My company works with financials, and we are required to transfer files containing non-public consumer information securely between our company and our clients.

The usual solution is to go with sftp for file transfers, however many of our clients are not tech-saavy, and getting them setup with sftp software and teaching them how to use it is very time consuming and often frustrating for both parties.

As an easy solution, I created a very basic website hosted over https that allows users to login using their ftp credentials and upload/download files through a web interface.
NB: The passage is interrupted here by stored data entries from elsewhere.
/-! ## What a list of commands makes of the picture (30_encoding.md R73) -/

/-- The commands of the list, run from any canonical framebuffer, make `f` of every on-screen pixel and change
nothing but the framebuffer. -/
def DrawsPixels (is : List Instr) (f : Nat → Nat → Bool → Bool) : Prop :=
  ∀ s, MemWf s.fb → ∃ t, execAll is s = .next t ∧ PixelsBecome f s t ∧ OnlyFramebuffer s t ∧ MemWf t.fb

theorem execAll_singleton (i : Instr) (s : State) : execAll [i] s = exec i s := by
  obtain ⟨t, ht, -⟩ := exec_next i s
  simp only [execAll, ht]

theorem execAll_append {is : List Instr} {s t : State} (h : execAll is s = .next t) (is' : List Instr) :
    execAll (is ++ is') s = execAll is' t := by
  induction is generalizing s with
  | nil => cases h; rfl
  | cons i is ih =>
    obtain ⟨r, hr, -⟩ := exec_next i s
    simp only [execAll, hr] at h
    simp only [List.cons_append, execAll, hr, ih h]

theorem OnlyFramebuffer.trans {r s t : State} (h : OnlyFramebuffer r s) (h' : OnlyFramebuffer s t) :
    OnlyFramebuffer r t := by
  obtain ⟨⟨hu, hl⟩, ⟨hs, he⟩, hp, hr, hf⟩ := h
  obtain ⟨⟨hu', hl'⟩, ⟨hs', he'⟩, hp', hr', hf'⟩ := h'
  exact ⟨⟨hu'.trans hu, hl'.trans hl⟩, ⟨hs'.trans hs, he'.trans he⟩, hp'.trans hp, hr'.trans hr, hf'.trans hf⟩

section Lists

variable {is is' : List Instr} {f g : Nat → Nat → Bool → Bool}

theorem drawsPixels_nil : DrawsPixels [] fun _ _ p => p := fun s hm =>
  ⟨s, rfl, fun _ _ _ _ => rfl, ⟨⟨rfl, rfl⟩, ⟨rfl, rfl⟩, rfl, rfl, rfl⟩, hm⟩

/-- The same for one framebuffer, as the statements say it. -/
theorem DrawsPixels.execAll_spec (h : DrawsPixels is f) {s : State} (hm : MemWf s.fb) :
    ∃ t, execAll is s = .next t ∧ PixelsBecome f s t ∧ OnlyFramebuffer s t := by
  obtain ⟨t, hexec, hpixels, hframe, -⟩ := h s hm
  exact ⟨t, hexec, hpixels, hframe⟩

theorem DrawsPixels.append (h : DrawsPixels is f) (h' : DrawsPixels is' g) :
    DrawsPixels (is ++ is') fun x y p => g x y (f x y p) := by
  intro s hm
  obtain ⟨t, hexec, hpixels, hframe, hmt⟩ := h s hm
  obtain ⟨u, hexec', hpixels', hframe', hmu⟩ := h' t hmt
  refine ⟨u, (execAll_append hexec is').trans hexec', fun x y hx hy => ?_, hframe.trans hframe', hmu⟩
  rw [hpixels' x y hx hy, hpixels x y hx hy]

/-- Only what `f` makes of the pixels of the screen counts. -/
theorem DrawsPixels.congr (h : DrawsPixels is f) (hfg : ∀ x y p, x < 72 → y < 40 → f x y p = g x y p) :
    DrawsPixels is g := by
  intro s hm
  obtain ⟨t, hexec, hpixels, hrest⟩ := h s hm
  exact ⟨t, hexec, fun x y hx hy => (hpixels x y hx hy).trans (hfg x y _ hx hy), hrest⟩

end Lists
But can https be considered the equivalent to sftp as a way to securely transfer a file?

Rachel
  • 293
  • 1
  • 2
  • 6
  • 2
    Check whether whatever is requiring you to transfer data securely specifies a method or minimum requirement. Maybe run it by your legal department. – Mark Allen Nov 14 '12 at 21:13

5 Answers5

18

Yes. I would argue HTTPS is equivalent or better than SFTP.

HTTPS uses a central certificate authority where SFTP does not. There is a risk the first time you authenticate with SFTP. HTTPS' use of the trusted third party prevents that risk.

It is important to note that (assuming a secure channel is established) SFTP and HTTPS are equally secure.

  • 2
    I would not generally say that a PKI is more secure. I would say you move your trust away from the operator of the system you want to communicate with, to the operators of the certificate authorities. Just the fact that there is no need for checking hashes does not make the system per se more secure. – Manuel Faux Nov 14 '12 at 16:12
  • 1
    I understand what you're saying. SFTP has more room for error and can be done in an insecure way...is all I'm saying. –  Nov 14 '12 at 16:30
  • assuming you use a CA... –  Nov 14 '12 at 16:39
  • 1
    I think it can be broken down to something like "usable security". HTTPS can be made secure for non-technical-aware users easier than SFTP. But this does not mean that one protocol or one verification method is more secure than the other one. – Manuel Faux Nov 14 '12 at 16:43
  • Well said and exactly what I meant. :D –  Nov 14 '12 at 16:48
  • In terms of providing contextual support (like registration, password recovery, account access history and additional configuration by users) associating movement of data with processing of data (including content validation), leaving aside the treatment of dead letter drops as data diodes (they're not, BTW) 'https is a long way ahead of sftp – symcbean Oct 05 '15 at 21:09
18

HTTPS and SFTP when used properly are equally safe. The underlying encryption algorithms in practice are both functionally equivalent -- neither can be broken in practice by directly attacking the cryptographic protocols.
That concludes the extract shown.